Cleveland Row

Names

  • Cleveland Row

Street/Area/District

  • Cleveland Row

Maps & Views

Descriptions

from A Topographical Dictionary of London and Its Environs, by James Elmes (1831)

Cleveland-Row, St. James's, is the west continuation of Pall-Mall, facing the Palace, and extending from St. James's-street to the Stable-yard in the Palace.

from Lockie's Topography of London, by John Lockie (1810)

Cleveland-Row, St. James's,—the W. continuation of Pall-mall, fronting the Palace, extending from St. James's st. to the Stable-yard.

from London Past and Present: Its History, Associations, and Traditions, by Henry Benjamin Wheatley and Peter Cunningham (1891)

Cleveland Row, St. James's, the passage in front of St. James's Palace, forming the continuation westward of Pall Mall. Mason, the poet, in 1767 brought his bride to Cleveland Row. He writes to Gray (February 2), "We have changed our lodgings, and are to be found at Mr.
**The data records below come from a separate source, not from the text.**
theorem State.psRdy_same (s : State) (n : Nat) :
    Same 62897909 s (State.psRdy s n) := by
  unfold State.psRdy
  repeat' with_reducible first
    | exact Same.refl _
    | apply Same.step (m := 67092469) (by decide) (contract_same ..)
    | apply Same.step (m := 67108861) (by decide) (set_same ..)
    | apply Same.step (m := 67092469) (by decide) (pdNext_same ..)
    | apply Same.step (m := 67092479) (by decide) (mapPd_same ..)
    | apply Same.step (m := 67092213) (by decide) (swapEnd_same ..)
    | apply Same.step (m := 62898165) (by decide) (vbReq_same ..)
    | apply Same.step (m := 67092479) (by decide) (setSeq_same ..)
    | apply Same.step (m := 67108861) (by decide) (sets_same ..)
    | apply Same.step (m := 67108853) (by decide) (dropContract_same ..)
    | apply Same.ite
    | apply Same.ite1
    | apply Same.ite2
    | extract_lets
    | split
    | dsimp -zeta only
    | dsimp +zetaDelta only

theorem State.resumeMove_same (s : State) (n : Nat) :
    Same 67092477 s (State.resumeMove s n) := by
  unfold State.resumeMove
  repeat' with_reducible first
    | exact Same.refl _
    | apply Same.step (m := 67092477) (by decide) (startMove_same ..)
    | apply Same.step (m := 67092479) (by decide) (mapVb_same ..)
    | apply Same.ite
    | apply Same.ite1
    | apply Same.ite2
    | extract_lets
    | split
    | dsimp -zeta only
    | dsimp +zetaDelta only

theorem State.srcTransition_same (s : State) (n : Nat) :
    Same 62898165 s (State.srcTransition s n) := by
  unfold State.srcTransition
  repeat' with_reducible first
    | exact Same.refl _
    | apply Same.step (m := 67092479) (by decide) (setSeq_same ..)
    | apply Same.step (m := 67092477) (by decide) (startMove_same ..)
    | apply Same.step (m := 62898165) (by decide) (vbReq_same ..)
    | apply Same.step (m := 67092469) (by decide) (pdSafe_same ..)
    | apply Same.ite
    | apply Same.ite1
    | apply Same.ite2
    | extract_lets
    | split
    | dsimp -zeta only
    | dsimp +zetaDelta only

end Sys2Proof.Machine
end

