-- ==== Sys2Proof/Laws/Mem.lean ====
section
/-! SUPPORT. Every operation keeps the canonical form of the engine memories: the operations that reach them, one lemma each. -/

set_option linter.all false

namespace Sys2Proof.Machine

/-- The engine memories keep their canonical form between two states. -/
structure MemKept (s t : State) : Prop where
  kept : memWf s.mem = true → memWf t.mem = true

theorem MemKept.refl (s : State) : MemKept s s := ⟨fun h => h⟩

theorem MemKept.trans {s t u : State} (a : MemKept s t) (b : MemKept t u) : MemKept s u := ⟨fun h => b.kept (a.kept h)⟩

/-- An operation that leaves the engine memories alone. -/
theorem MemKept.after {m : Nat} {s t u : State} (h : Nat.land m 33554432 = 33554432) (b : Same m t u) (a : MemKept s t) : MemKept s u := by
  have hb : m.testBit 25 = true := bit_of_sub (k := 2 ^ 25) (by
    show 33554432 &&& m = _
    rw [Nat.and_comm]
    exact h) (Nat.testBit_two_pow_self)
  have e : u.mem = t.mem := b.part .mem hb
  refine ⟨fun w => ?_⟩
  rw [e]
  exact a.kept w

theorem MemKept.ite {s t u : State} {c : Prop} [Decidable c] (a : MemKept s t) (b : MemKept s u) : MemKept s (if c then t else u) := by
  split
  · exact a
  · exact b

theorem MemKept.ite1 {s : State} {α : Type} {c : Prop} [Decidable c] {t u : State × α} (a : MemKept s t.1) (b : MemKept s u.1) :
    MemKept s (if c then t else u).1 := by
  split
  · exact a
  · exact b

theorem MemKept.ite2 {s : State} {α : Type} {c : Prop} [Decidable c] {t u : α × State} (a : MemKept s t.2) (b : MemKept s u.2) :
    MemKept s (if c then t else u).2 := by
  split
  · exact a
  · exact b

theorem foldl_memKept {α : Type} (g : State → α → State) (l : List α) (s : State) (h : ∀ s a, MemKept s (g s a)) : MemKept s (l.foldl g s) := by
  induction l generalizing s with
  | nil => exact MemKept.refl s
  | cons a l ih => exact (h s a).trans (ih _)

theorem foldl_memKept1 {α β : Type} (g : State × β → α → State × β) (l : List α) (p : State × β) (h : ∀ p a, MemKept p.1 (g p a).1) :
    MemKept p.1 (l.foldl g p).1 := by
  induction l generalizing p with
  | nil => exact MemKept.refl _
  | cons a l ih => exact (h p a).trans (ih _)

/-- An operation that may answer nothing keeps the canonical form where it answers. -/
structure MemKeptOpt (s : State) (o : Option State) : Prop where
  of : ∀ {t}, o = Option.some t → MemKept s t

theorem MemKeptOpt.none {s : State} : MemKeptOpt s Option.none := ⟨fun h => nomatch h⟩

theorem MemKeptOpt.some {s t : State} (a : MemKept s t) : MemKeptOpt s (Option.some t) := ⟨fun h => Option.some.inj h ▸ a⟩

theorem MemKeptOpt.trans {s t : State} {o : Option State} (a : MemKept s t) (b : MemKeptOpt t o) : MemKeptOpt s o :=
  ⟨fun h => a.trans (b.of h)⟩

theorem memWf_iff (m : Tbl Nat) : memWf m = true ↔ tsorted m = true ∧ ∀ p ∈ m, 0 < p.2 ∧ p.2 < 2 ^ 32 := by
  unfold memWf
  rw [Bool.and_eq_true, List.all_eq_true]
  constructor
  · rintro ⟨a, b⟩
    exact ⟨a, fun p hp => of_decide_eq_true (b p hp)⟩
  · rintro ⟨a, b⟩
    exact ⟨a, fun p hp => decide_eq_true (b p hp)⟩

theorem filter_sorted {α : Type} {t : Tbl α} (f : Nat × α → Bool) (h : tsorted t = true) : tsorted (t.filter f) = true := by
  induction t with
  | nil => rfl
  | cons q t ih =>
    obtain ⟨k, v⟩ := q
    have hc := tsorted_cons.mp h
    rw [List.filter_cons]
    split
    · exact tsorted_cons.mpr ⟨fun p hp => hc.1 p (List.mem_filter.mp hp).1, ih hc.2⟩
    · exact ih hc.2

theorem MemKept.with_pending {s t : State} {v} (a : MemKept s t) : MemKept s { t with pending := v } := ⟨fun h => a.kept h⟩

theorem MemKept.with_regs {s t : State} {v} (a : MemKept s t) : MemKept s { t with regs := v } := ⟨fun h => a.kept h⟩

theorem MemKept.with_lag {s t : State} {v} (a : MemKept s t) : MemKept s { t with lag := v } := ⟨fun h => a.kept h⟩

theorem MemKept.with_sig {s t : State} {v} (a : MemKept s t) : MemKept s { t with sig := v } := ⟨fun h => a.kept h⟩

theorem MemKept.with_slots {s t : State} {v} (a : MemKept s t) : MemKept s { t with slots := v } := ⟨fun h => a.kept h⟩

theorem MemKept.with_latch {s t : State} {v} (a : MemKept s t) : MemKept s { t with latch := v } := ⟨fun h => a.kept h⟩

theorem MemKept.with_time {s t : State} {v} (a : MemKept s t) : MemKept s { t with time := v } := ⟨fun h => a.kept h⟩

theorem MemKept.with_sw {s t : State} {v} (a : MemKept s t) : MemKept s { t with sw := v } := ⟨fun h => a.kept h⟩

theorem MemKept.with_gov {s t : State} {v} (a : MemKept s t) : MemKept s { t with gov := v } := ⟨fun h => a.kept h⟩

theorem MemKept.with_pool {s t : State} {v} (a : MemKept s t) : MemKept s { t with pool := v } := ⟨fun h => a.kept h⟩

theorem MemKept.with_gd {s t : State} {v} (a : MemKept s t) : MemKept s { t with gd := v } := ⟨fun h => a.kept h⟩

theorem MemKept.with_port {s t : State} {v} (a : MemKept s t) : MemKept s { t with port := v } := ⟨fun h => a.kept h⟩

theorem MemKept.with_link {s t : State} {v} (a : MemKept s t) : MemKept s { t with link := v } := ⟨fun h => a.kept h⟩

theorem MemKept.with_repair {s t : State} {v} (a : MemKept s t) : MemKept s { t with repair := v } := ⟨fun h => a.kept h⟩

theorem MemKept.with_pow {s t : State} {v} (a : MemKept s t) : MemKept s { t with pow := v } := ⟨fun h => a.kept h⟩

theorem MemKept.with_scan {s t : State} {v} (a : MemKept s t) : MemKept s { t with scan := v } := ⟨fun h => a.kept h⟩

theorem MemKept.with_br {s t : State} {v} (a : MemKept s t) : MemKept s { t with br := v } := ⟨fun h => a.kept h⟩

theorem MemKept.with_engs {s t : State} {v} (a : MemKept s t) : MemKept s { t with engs := v } := ⟨fun h => a.kept h⟩

theorem MemKept.with_pwr {s t : State} {v} (a : MemKept s t) : MemKept s { t with pwr := v } := ⟨fun h => a.kept h⟩

theorem MemKept.with_vault {s t : State} {v} (a : MemKept s t) : MemKept s { t with vault := v } := ⟨fun h => a.kept h⟩

theorem MemKept.with_otp {s t : State} {v} (a : MemKept s t) : MemKept s { t with otp := v } := ⟨fun h => a.kept h⟩

theorem MemKept.with_rep {s t : State} {v} (a : MemKept s t) : MemKept s { t with rep := v } := ⟨fun h => a.kept h⟩

theorem MemKept.with_usb {s t : State} {v} (a : MemKept s t) : MemKept s { t with usb := v } := ⟨fun h => a.kept h⟩

theorem MemKept.with_smbPtr {s t : State} {v} (a : MemKept s t) : MemKept s { t with smbPtr := v } := ⟨fun h => a.kept h⟩

theorem MemKept.with_freeCtr {s t : State} {v} (a : MemKept s t) : MemKept s { t with freeCtr := v } := ⟨fun h => a.kept h⟩

theorem State.setEngWord_memKept (s : State) (e space off v : Nat) : MemKept s (s.setEngWord e space off v) := by
  refine ⟨fun h => ?_⟩
  obtain ⟨a, b⟩ := (memWf_iff _).mp h
  refine (memWf_iff _).mpr ⟨tput_sorted 0 _ _ a, fun p hp => ?_⟩
  unfold State.setEngWord tput at hp
  dsimp only at hp
  split at hp
  · exact b p (List.mem_filter.mp hp).1
  · rename_i hv
    rcases mem_tset hp with rfl | hp
    · exact ⟨Nat.pos_of_ne_zero hv, Nat.mod_lt _ (by decide)⟩
    · exact b p hp

theorem State.storeWords_memKept (s : State) (e off : Nat) (l : List Nat) : MemKept s (s.storeWords e off l) := by
  induction l generalizing s off with
  | nil => exact MemKept.refl _
  | cons w l ih => exact (State.setEngWord_memKept ..).trans (ih _ _)

theorem State.putEngRec_memKept (s : State) (t : Nat) (r : Rec) : MemKept s (State.putEngRec s t r).1 := by
  unfold State.putEngRec
  repeat' with_reducible first
    | exact MemKept.refl _
    | apply MemKept.after (m := 67108855) (by decide) (State.setTgt_same ..)
    | apply MemKept.trans _ (State.storeWords_memKept ..)
    | apply MemKept.after (m := 67108855) (by decide) (State.request_same ..)
    | apply MemKept.trans _ (foldl_memKept _ _ _ (fun _ _ => ?_))
    | apply MemKept.trans _ (foldl_memKept1 _ _ _ (fun _ _ => ?_))
    | apply MemKept.ite
    | apply MemKept.ite1
    | apply MemKept.ite2
    | extract_lets
    | split
    | dsimp -zeta only
    | dsimp +zetaDelta only

theorem State.deliver_memKept (s : State) (ev : Nat) (pg : Nat) (fast : Bool) : MemKept s (State.deliver s ev pg fast).1 := by
  unfold State.deliver
  repeat' with_reducible first
    | exact MemKept.refl _
    | apply MemKept.after (m := 67108855) (by decide) (State.setEv_same ..)
    | apply MemKept.after (m := 67108855) (by decide) (State.setTgt_same ..)
    | apply MemKept.after (m := 67108855) (by decide) (State.claimable_same ..)
    | apply MemKept.after (m := 67108855) (by decide) (State.putRec_same ..)
    | apply MemKept.trans _ (State.putEngRec_memKept ..)
    | apply MemKept.trans _ (foldl_memKept _ _ _ (fun _ _ => ?_))
    | apply MemKept.trans _ (foldl_memKept1 _ _ _ (fun _ _ => ?_))
    | apply MemKept.ite
    | apply MemKept.ite1
    | apply MemKept.ite2
    | extract_lets
    | split
    | dsimp -zeta only
    | dsimp +zetaDelta only
    | apply MemKept.with_pending
    | apply MemKept.with_regs
    | apply MemKept.with_lag
    | apply MemKept.with_sig
    | apply MemKept.with_slots
    | apply MemKept.with_latch
    | apply MemKept.with_time
    | apply MemKept.with_sw
    | apply MemKept.with_gov
    | apply MemKept.with_pool
    | apply MemKept.with_gd
    | apply MemKept.with_port
    | apply MemKept.with_link
    | apply MemKept.with_repair
    | apply MemKept.with_pow
    | apply MemKept.with_scan
    | apply MemKept.with_br
    | apply MemKept.with_engs
    | apply MemKept.with_pwr
    | apply MemKept.with_vault
    | apply MemKept.with_otp
    | apply MemKept.with_rep
    | apply MemKept.with_usb
    | apply MemKept.with_smbPtr
    | apply MemKept.with_freeCtr

theorem State.occur_memKept (s : State) (ev : Nat) : MemKept s (State.occur s ev).1 := by
  unfold State.occur
  repeat' with_reducible first
    | exact MemKept.refl _
    | apply MemKept.after (m := 67108855) (by decide) (State.setEv_same ..)
    | apply MemKept.trans _ (State.deliver_memKept ..)
    | apply MemKept.trans _ (foldl_memKept _ _ _ (fun _ _ => ?_))
    | apply MemKept.trans _ (foldl_memKept1 _ _ _ (fun _ _ => ?_))
    | apply MemKept.ite
    | apply MemKept.ite1
    | apply MemKept.ite2
    | extract_lets
    | split
    | dsimp -zeta only
    | dsimp +zetaDelta only

theorem State.occurAll_memKept (n : Nat) (s : State) (l : List Nat) : MemKept s (State.occurAll n s l) := by
  induction n generalizing s l with
  | zero => exact MemKept.refl _
  | succ n ih =>
    cases l with
    | nil => exact MemKept.refl _
    | cons e l => exact (State.occur_memKept s e).trans (ih _ _)

theorem State.hookPush_memKept (s : State) (e : Nat) (m : SigIn) (entry : Nat) : MemKept s (State.hookPush s e m entry) := by
  unfold State.hookPush
  repeat' with_reducible first
    | exact MemKept.refl _
    | apply MemKept.after (m := 67108861) (by decide) (State.set_same ..)
    | apply MemKept.trans _ (State.storeWords_memKept ..)
    | apply MemKept.after (m := 67108855) (by decide) (State.emit_same ..)
    | apply MemKept.after (m := 67108855) (by decide) (State.complete_same ..)
    | apply MemKept.trans _ (foldl_memKept _ _ _ (fun _ _ => ?_))
    | apply MemKept.trans _ (foldl_memKept1 _ _ _ (fun _ _ => ?_))
    | apply MemKept.ite
    | apply MemKept.ite1
    | apply MemKept.ite2
    | extract_lets
    | split
    | dsimp -zeta only
    | dsimp +zetaDelta only

theorem State.sigHook_memOpt (s : State) (m : SigIn) (entry : Nat) : MemKeptOpt s (s.sigHook m entry) := by
  unfold State.sigHook
  extract_lets e
  split
  · exact .some (.after (m := 66912245) (by decide) (State.sigFail_same ..) (.refl _))
  · split
    · exact .none
    · exact .some (State.hookPush_memKept ..)

theorem State.sigRun_memOpt (s : State) (m : SigIn) : MemKeptOpt s (s.sigRun m) := by
  unfold State.sigRun
  repeat' with_reducible first
    | exact MemKept.refl _
    | exact MemKeptOpt.none
    | apply State.sigHook_memOpt
    | apply MemKeptOpt.trans _ (State.sigHook_memOpt ..)
    | apply MemKeptOpt.some
    | apply MemKept.after (m := 66912245) (by decide) (State.sigFail_same ..)
    | apply MemKept.after (m := 50225525) (by decide) (State.sigReplyBytes_same ..)
    | apply MemKept.after (m := 67108861) (by decide) (State.sat_same ..)
    | apply MemKept.after (m := 67108853) (by decide) (State.stale_same ..)
    | apply MemKept.after (m := 66912245) (by decide) (State.sigRoute_same ..)
    | apply MemKept.ite
    | extract_lets
    | split
    | dsimp -zeta only
    | dsimp +zetaDelta only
Mennis's, a tailor, at the Golden Ball in Cleveland Row, the last door but one nearest the Green Park Wall." When Henry Flood, the Irish orator, held a seat in the British House of Commons (1784) he resided in Cleveland Row. Admiral Sir Sidney Smith was living here in 1809. In 1827 Theodore Hook, encouraged by the success of the John Bull, hired a large house in Cleveland Row from Lord Lowther, at £200 a year, and borrowed two or three thousand pounds to lay out in furniture. This was just outside what he describes as "The real London—the space between Pall Mall on the south and Piccadilly on the north, St. James's Street on the west and the Opera House on the east."